144. The referenced incident of serious misconduct can be characterized as the application of undue pressure upon a subordinate employee through intimidation and other means (including the use of lies and crude barnyard metaphors) to convince such subordinate employee to violate his legal and ethical responsibilities as the FDIC Springfield Field Office Supervisor by preparing a written performance evaluation of an FDIC examiner assigned to the FDIC Springfield Field Office which falsely portrays the actual performance of that examiner. In essence, the FDIC Assistant Regional Director requested that the Field Office Supervisor prepare and submit a falsified official business record for filing in the FDIC Kansas City Regional Office. Again, and notwithstanding the fact that such misconduct was documented (RX 79) and the subject of graphic sworn testimony of the affected FDIC Field Office Supervisor (Tr. at 9037-48), the FDIC Inspector General totally ignored the incident. Most objective observers recognize such a response by its real names: cover-up and whitewash.
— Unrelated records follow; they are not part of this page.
-- ==== Sys2Proof/Laws/Screen.lean ====
section
/-! SUPPORT. The framebuffer's laws, and what the columns and rows of a draw do to a canvas (R105). -/

namespace Sys2Proof.Machine

/-- A cell read after one is written. -/
theorem Framebuffer.pixel_setPixel (f : Framebuffer) (x x' : Fin 64) (y y' : Fin 32) (b : Bool) :
    (f.setPixel x y b).pixel x' y' = if x = x' ∧ y = y' then b else f.pixel x' y' := by
  unfold Framebuffer.pixel Framebuffer.setPixel
  simp only [Fin.getElem_fin, Vector.getElem_set, Fin.ext_iff]
  by_cases hy : y.val = y'.val
  · simp only [hy, if_true, and_true, Vector.getElem_set]
  · simp [hy]

/-- The blank framebuffer has no cell set. -/
@[simp] theorem Framebuffer.pixel_blank (x : Fin 64) (y : Fin 32) : Framebuffer.blank.pixel x y = false := by
  simp [Framebuffer.pixel, Framebuffer.blank]

/-- Two framebuffers with the same cells are the same. -/
theorem Framebuffer.ext_pixel {f g : Framebuffer} (h : ∀ x y, f.pixel x y = g.pixel x y) : f = g := by
  apply Vector.ext
  intro y hy
  apply Vector.ext
  intro x hx
  exact h ⟨x, hx⟩ ⟨y, hy⟩

/-- The cells after one toggle. -/
theorem Canvas.pixel_toggle (c : Canvas) (x x' : Fin 64) (y y' : Fin 32) :
    (c.toggle x y).fb.pixel x' y' = if x = x' ∧ y = y' then !c.fb.pixel x' y' else c.fb.pixel x' y' := by
  unfold Canvas.toggle
  rw [Framebuffer.pixel_setPixel]
  split
  · next h => rw [h.1, h.2]
  · rfl

/-- The target column, as a number (R105). -/
theorem targetX_eq_iff {vx : Byte} {col : Nat} {px : Fin 64} : targetX vx col = px ↔ (vx.toNat + col) % 64 = px.val := by
  simp [targetX, Fin.ext_iff]

/-- The target row, as a number (R105). -/
theorem targetY_eq_iff {vy : Byte} {row : Nat} {py : Fin 32} : targetY vy row = py ↔ (vy.toNat + row) % 32 = py.val := by
  simp [targetY, Fin.ext_iff]

/-- The columns of one sprite row never meet: 8 is less than 64 (R105). -/
theorem targetX_inj {vx : Byte} {c c' : Nat} (h : c < 8) (h' : c' < 8) (e : targetX vx c = targetX vx c') :
    c = c' := by
  have : (vx.toNat + c) % 64 = (vx.toNat + c') % 64 := by
    simpa [targetX, Fin.ext_iff] using e
  omega

/-- The rows of one sprite never meet: 15 is less than 32 (R105). -/
theorem targetY_inj {vy : Byte} {r r' : Nat} (h : r < 32) (h' : r' < 32) (e : targetY vy r = targetY vy r') :
    r = r' := by
  have : (vy.toNat + r) % 32 = (vy.toNat + r') % 32 := by
    simpa [targetY, Fin.ext_iff] using e
  omega

/-- The first `k` columns of a row toggle the target of every set bit. -/
theorem Canvas.drawCols_touched (vx vy : Byte) (row : Nat) (b : Byte) (c : Canvas) {k col : Nat} (hk : k ≤ 8)
    (hc : col < k) (hb : b.getLsbD (7 - col) = true) :
    (drawCols vx vy row b c k).fb.pixel (targetX vx col) (targetY vy row) =
      !c.fb.pixel (targetX vx col) (targetY vy row) ∧
    (∀ k' ≤ col, (drawCols vx vy row b c k').fb.pixel (targetX vx col) (targetY vy row) =
      c.fb.pixel (targetX vx col) (targetY vy row)) := by
  have before : ∀ k' ≤ col, (drawCols vx vy row b c k').fb.pixel (targetX vx col) (targetY vy row) =
      c.fb.pixel (targetX vx col) (targetY vy row) := by
    intro k'
    induction k' with
    | zero => intro _; rfl
    | succ j ih =>
      intro hj
      have ne : ¬ (targetX vx j = targetX vx col ∧ targetY vy row = targetY vy row) := fun e => by
        have := targetX_inj (by omega) (by omega) e.1
        omega
      simp only [drawCols]
      split
      · rw [Canvas.pixel_toggle, if_neg ne, ih (by omega)]
      · exact ih (by omega)
  refine ⟨?_, before⟩
  induction k with
  | zero => omega
  | succ j ih =>
    simp only [drawCols]
    by_cases e : j = col
    · subst e
      rw [if_pos hb, Canvas.pixel_toggle, if_pos ⟨rfl, rfl⟩, before j (Nat.le_refl j)]
    · have ne : ¬ (targetX vx j = targetX vx col ∧ targetY vy row = targetY vy row) := fun h =>
        e (targetX_inj (by omega) (by omega) h.1)
      split
      · rw [Canvas.pixel_toggle, if_neg ne, ih (by omega) (by omega)]
      · exact ih (by omega) (by omega)

/-- The columns of a row leave every other cell as it was. -/
theorem Canvas.drawCols_untouched (vx vy : Byte) (row : Nat) (b : Byte) (c : Canvas) (k : Nat) (x : Fin 64) (y : Fin 32)
    (h : ∀ col < k, b.getLsbD (7 - col) = true → ¬ (targetX vx col = x ∧ targetY vy row = y)) :
    (drawCols vx vy row b c k).fb.pixel x y = c.fb.pixel x y := by
  induction k with
  | zero => rfl
  | succ j ih =>
    have ih' := ih (fun col hc => h col (by omega))
    simp only [drawCols]
    split
    · next hb => rw [Canvas.pixel_toggle, if_neg (h j (by omega) hb), ih']
    · exact ih'

/-- The columns of a row note a collision exactly where a set bit meets a set cell. -/
theorem Canvas.drawCols_hit (vx vy : Byte) (row : Nat) (b : Byte) (c : Canvas) {k : Nat} (hk : k ≤ 8) :
    (drawCols vx vy row b c k).hit = true ↔
      c.hit = true ∨ ∃ col < k, b.getLsbD (7 - col) = true ∧
        c.fb.pixel (targetX vx col) (targetY vy row) = true := by
  induction k with
  | zero => simp [drawCols]
  | succ j ih =>
    have ih' := ih (by omega)
    simp only [drawCols]
    split
    · next hb =>
      have hp := (Canvas.drawCols_touched vx vy row b c (k := j + 1) (col := j) hk (by omega) hb).2 j (Nat.le_refl j)
      have ht : ((drawCols vx vy row b c j).toggle (targetX vx j) (targetY vy row)).hit =
          ((drawCols vx vy row b c j).hit || (drawCols vx vy row b c j).fb.pixel (targetX vx j) (targetY vy row)) := rfl
      rw [ht, hp, Bool.or_eq_true, ih']
      constructor
      · rintro ((h | ⟨col, h1, h2⟩) | h)
        · exact .inl h
        · exact .inr ⟨col, by omega, h2⟩
        · exact .inr ⟨j, by omega, hb, h⟩
      · rintro (h | ⟨col, h1, h2⟩)
        · exact .inl (.inl h)
        · by_cases e : col = j
          · subst e; exact .inr h2.2
          · exact .inl (.inr ⟨col, by omega, h2⟩)
    · next hb =>
      rw [ih']
      constructor
      · rintro (h | ⟨col, h1, h2⟩)
        · exact .inl h
        · exact .inr ⟨col, by omega, h2⟩
      · rintro (h | ⟨col, h1, h2⟩)
        · exact .inl h
        · by_cases e : col = j
          · subst e; exact absurd h2.1 hb
          · exact .inr ⟨col, by omega, h2⟩

/-- The rows leave a cell that no set bit targets as it was. -/
theorem Canvas.drawRows_untouched (vx vy : Byte) (bs : List Byte) (row : Nat) (c : Canvas) (x : Fin 64) (y : Fin 32)
    (h : ∀ k < bs.length, ∀ col < 8, (bs.getD k 0).getLsbD (7 - col) = true →
      ¬ (targetX vx col = x ∧ targetY vy (row + k) = y)) :
    (drawRows vx vy row c bs).fb.pixel x y = c.fb.pixel x y := by
  induction bs generalizing row c with
  | nil => rfl
  | cons b bs ih =>
    rw [drawRows, ih]
    · exact Canvas.drawCols_untouched vx vy row b c 8 x y (fun col hc hb => h 0 (by simp) col hc hb)
    · intro k hk col hc hb
      have := h (k + 1) (by simpa using hk) col hc (by simpa using hb)
      have e : row + (k + 1) = row + 1 + k := by omega
      rwa [e] at this

/-- The rows toggle the target of every set bit. -/
theorem Canvas.drawRows_touched (vx vy : Byte) (bs : List Byte) (row : Nat) (c : Canvas) (hlen : row + bs.length ≤ 32)
    {k col : Nat} (hk : k < bs.length) (hc : col < 8) (hb : (bs.getD k 0).getLsbD (7 - col) = true) :
    (drawRows vx vy row c bs).fb.pixel (targetX vx col) (targetY vy (row + k)) =
      !c.fb.pixel (targetX vx col) (targetY vy (row + k)) := by
  induction bs generalizing row c k with
  | nil => simp at hk
  | cons b bs ih =>
    simp only [List.length_cons] at hlen hk
    cases k with
    | zero =>
      rw [drawRows, Canvas.drawRows_untouched]
      · exact (Canvas.drawCols_touched vx vy row b c (Nat.le_refl 8) hc hb).1
      · intro k' hk' col' _ _ e
        have := targetY_inj (by omega) (by omega) e.2
        omega
    | succ k =>
      have e : row + (k + 1) = row + 1 + k := by omega
      rw [drawRows, e, ih (row + 1) _ (by omega) (by omega) (by simpa using hb)]
      congr 1
      apply Canvas.drawCols_untouched
      intro col' _ _ e'
      have := targetY_inj (by omega) (by omega) e'.2
      omega

/-- The rows note a collision exactly where a set bit meets a cell that was set before the draw: no cell is met twice. -/
theorem Canvas.drawRows_hit (vx vy : Byte) (bs : List Byte) (row : Nat) (c : Canvas) (hlen : row + bs.length ≤ 32) :
    (drawRows vx vy row c bs).hit = true ↔
      c.hit = true ∨ ∃ k < bs.length, ∃ col < 8, (bs.getD k 0).getLsbD (7 - col) = true ∧
        c.fb.pixel (targetX vx col) (targetY vy (row + k)) = true := by
  induction bs generalizing row c with
  | nil => simp [drawRows]
  | cons b bs ih =>
    simp only [List.length_cons] at hlen
    rw [drawRows, ih (row + 1) _ (by omega), Canvas.drawCols_hit vx vy row b c (Nat.le_refl 8)]
    have later : ∀ k < bs.length, ∀ col : Nat,
        (drawCols vx vy row b c 8).fb.pixel (targetX vx col) (targetY vy (row + 1 + k)) =
          c.fb.pixel (targetX vx col) (targetY vy (row + (k + 1))) := by
      intro k hk col
      have e : row + (k + 1) = row + 1 + k := by omega
      rw [e]
      apply Canvas.drawCols_untouched
      intro col' _ _ e'
      have := targetY_inj (by omega) (by omega) e'.2
      omega
    constructor
    · rintro ((h | ⟨col, h1, h2, h3⟩) | ⟨k, h0, col, h1, h2, h3⟩)
      · exact .inl h
      · exact .inr ⟨0, by simp, col, h1, h2, h3⟩
      · exact .inr ⟨k + 1, by simpa using h0, col, h1, by simpa using h2, by rwa [later k h0 col] at h3⟩
    · rintro (h | ⟨k, h0, col, h1, h2, h3⟩)
      · exact .inl (.inl h)
      · cases k with
        | zero => exact .inl (.inr ⟨col, h1, h2, h3⟩)
        | succ k =>
          have h0' : k < bs.length := by simpa using h0
          exact .inr ⟨k, h0', col, h1, by simpa using h2, by rwa [later k h0' col]⟩

end Sys2Proof.Machine
end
145. This was the second lead editorial published by The Kansas City Star that raised serious questions of public policy concerning the FDIC enforcement action against Glen Garrett. The first editorial ["Bank Examiners Out of Control"] was published on Sunday, March 22, 1998. Copies of both editorials are attached as "Exhibit J." The editorial opinions published in the Star (along with a comprehensive front-page news article covering a large part of the early history of the case that was also published on Sunday, March 22, 1998) generated public sentiment favorable to Glen Garrett which resulted in a significant number of inquiries to the Star questioning the tactics and enforcement policies of the FDIC. The publicity provided by the Star and several other news organizations in 1998 was instrumental in finally convincing the FDIC in March of 1999 to withdraw and dismiss all charges of wrongdoing against Glen Garrett, thus vindicating one of the most courageous and principled community bankers in America. Glen Garrett hails from the "Show Me" State of Missouri. He has certainly done that; he has demonstrated to the banking community at large that backbone and character still count.